Те же господа, – ну не поразительно ли! – узнав от Поля, что ты тоже жил в Эстаке, но не подумав, что ты уже мог уехать из этой дыры, и не будучи в курсе, женат ты или нет, заодно и тебя объявили уклонистом. Вечером 2 января мой отец отвел меня в сторонку и сказал: «Я тут услышал от одного новобранца: «Нам четверым, с капралом таким-то, приказано отправиться в Марсель за этими уклонистами». Он назвал имена. Среди них, точно помню, Поль Сезанн и Золя. Новобранец еще добавил: «Эти двое прячутся в Сент-Анри» [в соседней деревне].
Я велел отцу никого не слушать и не участвовать в подобных разговорах; сам же закончил дела и на следующее утро поспешил в мэрию, куда я вхож. Мне показали список уклонистов. Твоего имени там не было. Я сообщил Ферану, надежному и верному мне человеку, какие ходят разговоры. Он ответил: «О Золя говорили только из-за Сезанна, которого неустанно ищут; если вашего друга и упоминали, то явно до того, как была получена информация: Золя не из Экса, да к тому же женат».
В мэрии – никаких объявлений, и от тех, кому знакомо имя Сезанна, о тебе я не слышал {513}.

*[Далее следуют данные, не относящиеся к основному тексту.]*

-- ==== Sys2Proof/Machine/Operands.lean ====
section
/-! DEFINITION. Operand assembly: the bit address of DATAFIX (R50, R56) and the sub-page a STEP works on (R15, R70). -/

namespace Sys2Proof.Machine

/-- `off = odd[OFFSET_BITS-1:0]`, zero-extended to 12 bits (R50). -/
def offsetOf (cfg : Config) (odd : Half) : Half := (odd.setWidth cfg.offsetBits).setWidth 12

/-- `byte = off >> 3` (R50). -/
def byteIndex (off : Half) : Nat := (off >>> 3).toNat

/-- `bit = off and 7` (R50). -/
def bitInByte (off : Half) : Nat := (off &&& 7#12).toNat

/-- `1 << bit` (R32, R79): the mask of the bit to invert. -/
def flipMask (off : Half) : Byte := 1#8 <<< bitInByte off

/-- `a = 512*i + byte` (R50, R79). -/
def dataAddress (i : Nat) (off : Half) : Nat := 512 * i + byteIndex off

/-- The bit address a DATAFIX syndrome names (R50, R79). -/
def datafixOffset (cfg : Config) (f : Syn) : Half := offsetOf cfg (oddOf cfg f.word)

/-- The sub-page the next STEP processes: SP, where STEP is enabled (PH = BUSY and SP < 4); none elsewhere (R15, R70). -/
def stepSubPage (s : State) : Option SubIndex :=
  if s.ph = phBusy then (if h : s.sp.toNat < 4 then some ⟨s.sp.toNat, h⟩ else none) else none

/-- FINISH is enabled (R87): PH = BUSY and SP = 4. -/
def finishEnabled (s : State) : Bool := s.ph == phBusy && s.sp == 4#3

end Sys2Proof.Machine
end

По всей видимости, жандармы побывали в Жа-де-Буффане, где мать Сезанна радушно пригласила их в дом и предложила все обыскать. «Он уехал пару дней назад, – уверила она их. – Если узнаю, где он, дам вам знать» {514}. «Месье Сезам» растворился в воздухе. В более поздние годы его зять Максим Кониль любил пересказывать драматичную историю бегства, которое может даже показаться почти героическим (насколько – дело вкуса): Сезанн в тот момент был в Жа; он велел матери отпереть все двери и впустить жандармов – пусть смотрят; зная все углы и щели, он сумел спрятаться; а они ушли ни с чем. «В ту ночь Сезанн сложил кое-какие вещи и пошагал через холмы в Эстак. ‹…› Там он и просидел всю войну». В 1914 году, когда шла следующая война, Эли Фор опубликовал другую версию, а еще через несколько лет Морис Дени изложил Андре Жиду услышанный им рассказ о том, как художник выпрыгнул из окна {515}. Передаваясь из уст в уста, история обрастала новыми подробностями; сюжет дезертирства Сезанна продолжал обсуждаться и в межвоенный период, пока не был окончательно вытеснен все более популярной темой оккупации и коллаборационизма в годы Второй мировой войны.

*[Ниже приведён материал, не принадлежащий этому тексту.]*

-- ==== Sys2Proof/Laws/Decode.lean ====
section
/-! SUPPORT. The fields of the syndrome, the single-bit test, and what the class decode can answer. -/

namespace Sys2Proof

@[simp] theorem Syn.ofWord_word (f : Syn) : Syn.ofWord f.word = f := by
  obtain ⟨el, u1, eh, ol, u0, oh⟩ := f
  simp only [Syn.ofWord, Syn.word, Syn.mk.injEq]
  refine ⟨?_, ?_, ?_, ?_, ?_, ?_⟩ <;>
  · apply BitVec.eq_of_getLsbD_eq
    intro i hi
    simp only [BitVec.getLsbD_extractLsb', BitVec.getLsbD_append]
    interval_cases i <;> simp

@[simp] theorem Syn.word_ofWord (w : Word) : (Syn.ofWord w).word = w := by
  apply BitVec.eq_of_getLsbD_eq
  intro i hi
  simp only [Syn.ofWord, Syn.word, BitVec.getLsbD_append, BitVec.getLsbD_extractLsb']
  interval_cases i <;> simp

theorem eccWord_bytes (order : ByteOrder) (w : Word) :
    eccWord order (w.extractLsb' 24 8) (w.extractLsb' 16 8) (w.extractLsb' 8 8) (w.extractLsb' 0 8) =
      match order with
      | .bigEndian => w
      | .littleEndian =>
        w.extractLsb' 0 8 ++ w.extractLsb' 8 8 ++ w.extractLsb' 16 8 ++ w.extractLsb' 24 8 := by
  cases order
  · apply BitVec.eq_of_getLsbD_eq
    intro i hi
    simp only [eccWord, BitVec.getLsbD_append, BitVec.getLsbD_extractLsb']
    interval_cases i <;> simp
  · rfl

/-- A one-hot word has its bit at the index `bitIndex` finds. -/
theorem Machine.bitIndex_shift (k : Fin 32) : Machine.bitIndex (1#32 <<< k.val) = k := by
  revert k
  decide

theorem Machine.atMostOneBit_shift (k : Fin 32) : Machine.atMostOneBit (1#32 <<< k.val) = true := by
  revert k
  decide

theorem Machine.shift_ne_zero (k : Fin 32) : 1#32 <<< k.val ≠ 0#32 := by
  revert k
  decide

/-- The number of 1 bits, as the size of the set of their positions. -/
theorem Machine.popcount_eq_card {n : Nat} (v : BitVec n) :
    Machine.popcount v = ((Finset.range n).filter (fun k => v.getLsbD k = true)).card := by
  unfold Machine.popcount
  rw [List.countP_eq_length_filter, ← List.toFinset_card_of_nodup (List.nodup_range.filter _)]
  congr 1
  ext k
  simp

/-- A non-zero word that passes the single-bit test is a power of two, at the index `bitIndex` finds (R52). -/
theorem Machine.eq_shift_of_atMostOneBit {w : Word} (h0 : w ≠ 0#32) (h1 : Machine.atMostOneBit w = true) :
    w = 1#32 <<< (Machine.bitIndex w).val := by
  have hw : w.toNat ≠ 0 := fun h => h0 (BitVec.eq_of_toNat_eq h)
  have hlt : w.toNat < 2 ^ 32 := w.isLt
  have hk : Nat.log2 w.toNat < 32 := (Nat.log2_lt hw).2 hlt
  have hle : 2 ^ Nat.log2 w.toNat ≤ w.toNat := Nat.log2_self_le hw
  have hand : (w.toNat - 1) &&& w.toNat = 0 := by
    have h := congrArg BitVec.toNat (eq_of_beq h1)
    rw [BitVec.toNat_and, BitVec.toNat_sub_of_le (by simp [BitVec.le_def]; omega)] at h
    simpa using h
  have heq : w.toNat = 2 ^ Nat.log2 w.toNat := by
    by_contra hne
    have hbit : ((w.toNat - 1) &&& w.toNat).testBit (Nat.log2 w.toNat) = true := by
      rw [Nat.testBit_and, Bool.and_eq_true]
      have hup : w.toNat < 2 ^ (Nat.log2 w.toNat + 1) := Nat.lt_log2_self
      exact ⟨Nat.testBit_of_two_pow_le_and_two_pow_add_one_gt (by omega) (by omega),
        Nat.testBit_of_two_pow_le_and_two_pow_add_one_gt hle hup⟩
    rw [hand] at hbit
    simp at hbit
  apply BitVec.eq_of_toNat_eq
  have hidx : (Machine.bitIndex w).val = Nat.log2 w.toNat := Nat.mod_eq_of_lt hk
  rw [hidx, BitVec.toNat_shiftLeft, Nat.shiftLeft_eq]
  simp only [BitVec.toNat_ofNat, Nat.one_mod_two_pow_eq_one.2 (by decide : 0 < 32), Nat.one_mul]
  rw [Nat.mod_eq_of_lt (Nat.pow_lt_pow_right (by decide) hk)]
  exact heq

/-- One bit set is a power of two. -/
theorem Machine.popcount_eq_one {w : Word} (h : Machine.popcount w = 1) : ∃ k : Fin 32, w = 1#32 <<< k.val := by
  rw [Machine.popcount_eq_card, Finset.card_eq_one] at h
  obtain ⟨k, hk⟩ := h
  have hmem : k ∈ (Finset.range 32).filter (fun k => w.getLsbD k = true) := hk ▸ Finset.mem_singleton_self k
  have hlt : k < 32 := Finset.mem_range.1 (Finset.mem_filter.1 hmem).1
  refine ⟨⟨k, hlt⟩, BitVec.eq_of_getLsbD_eq fun i hi => ?_⟩
  have hi' : w.getLsbD i = true ↔ i = k := by
    rw [← Finset.mem_singleton (a := k), ← hk]
    simp [hi]
  by_cases h : i = k
  · subst h
    simp [hi'.2 rfl, hi]
  · have : w.getLsbD i = false := by simpa using fun hb => h (hi'.1 hb)
    rw [this]
    simp only [BitVec.getLsbD_shiftLeft, BitVec.getLsbD_one]
    symm
    simp
    omega

theorem Machine.popcount_shift (k : Fin 32) : Machine.popcount (1#32 <<< k.val) = 1 := by
  revert k
  decide

theorem Machine.popcount_eq_zero {w : Word} (h : Machine.popcount w = 0) : w = 0#32 := by
  rw [Machine.popcount_eq_card, Finset.card_eq_zero, Finset.filter_eq_empty_iff] at h
  exact BitVec.eq_of_getLsbD_eq fun i hi => by simpa using h (Finset.mem_range.2 hi)

/-- Two or more bits set: neither zero nor one bit. -/
theorem Machine.two_le_popcount {w : Word} : 2 ≤ Machine.popcount w ↔ w ≠ 0#32 ∧ Machine.atMostOneBit w = false := by
  constructor
  · intro h
    refine ⟨fun h0 => by subst h0; exact absurd h (by decide), ?_⟩
    by_contra hb
    have hb' : Machine.atMostOneBit w = true := by simpa using hb
    by_cases h0 : w = 0#32
    · subst h0
      exact absurd h (by decide)
    · rw [Machine.eq_shift_of_atMostOneBit h0 hb', Machine.popcount_shift] at h
      omega
  · rintro ⟨h0, h1⟩
    by_contra hlt
    rcases (by omega : Machine.popcount w = 0 ∨ Machine.popcount w = 1) with h | h
    · exact h0 (Machine.popcount_eq_zero h)
    · obtain ⟨k, rfl⟩ := Machine.popcount_eq_one h
      simp [Machine.atMostOneBit_shift] at h1

end Sys2Proof
end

Жандармы его так и не нашли. Насколько упорно они искали и как далеко от дома – этого мы не знаем. В любом случае Сезанн спокойно продолжал заниматься живописью. После нескольких месяцев молчания Золя встревожился. Отправил Алексиса в его берлогу в Эстаке. «Сезанна нет! – сообщил тот. – У меня был долгий разговор с месье Жиро [домовладельцем], которого все называют lou gus [бродяга]. Обе птички упорхнули… уж месяц тому назад! Опустело гнездышко, заперто. „Они в Лион подались, – сказал мне месье lou gus, – ждать, пока в Париже не прекратится пожар!“». Золя было не провести. «Что Сезанн упорхнул в Лион – это сказки. Наш друг просто хотел сбить месье Жиро со следа. Он прячется в Марселе или в какой-нибудь укромной долине. Я беспокоюсь и должен как можно скорее его найти» {516}. Золя поручил Алексису добраться до Жа, чтобы с глазу на глаз поговорить с матерью Сезанна, а если не выйдет, спросить Амперера, нет ли у него адреса их друга. План удался. Очевидно, мать Сезанна знала, где он. Сезанн написал Золя, тот сразу же ответил.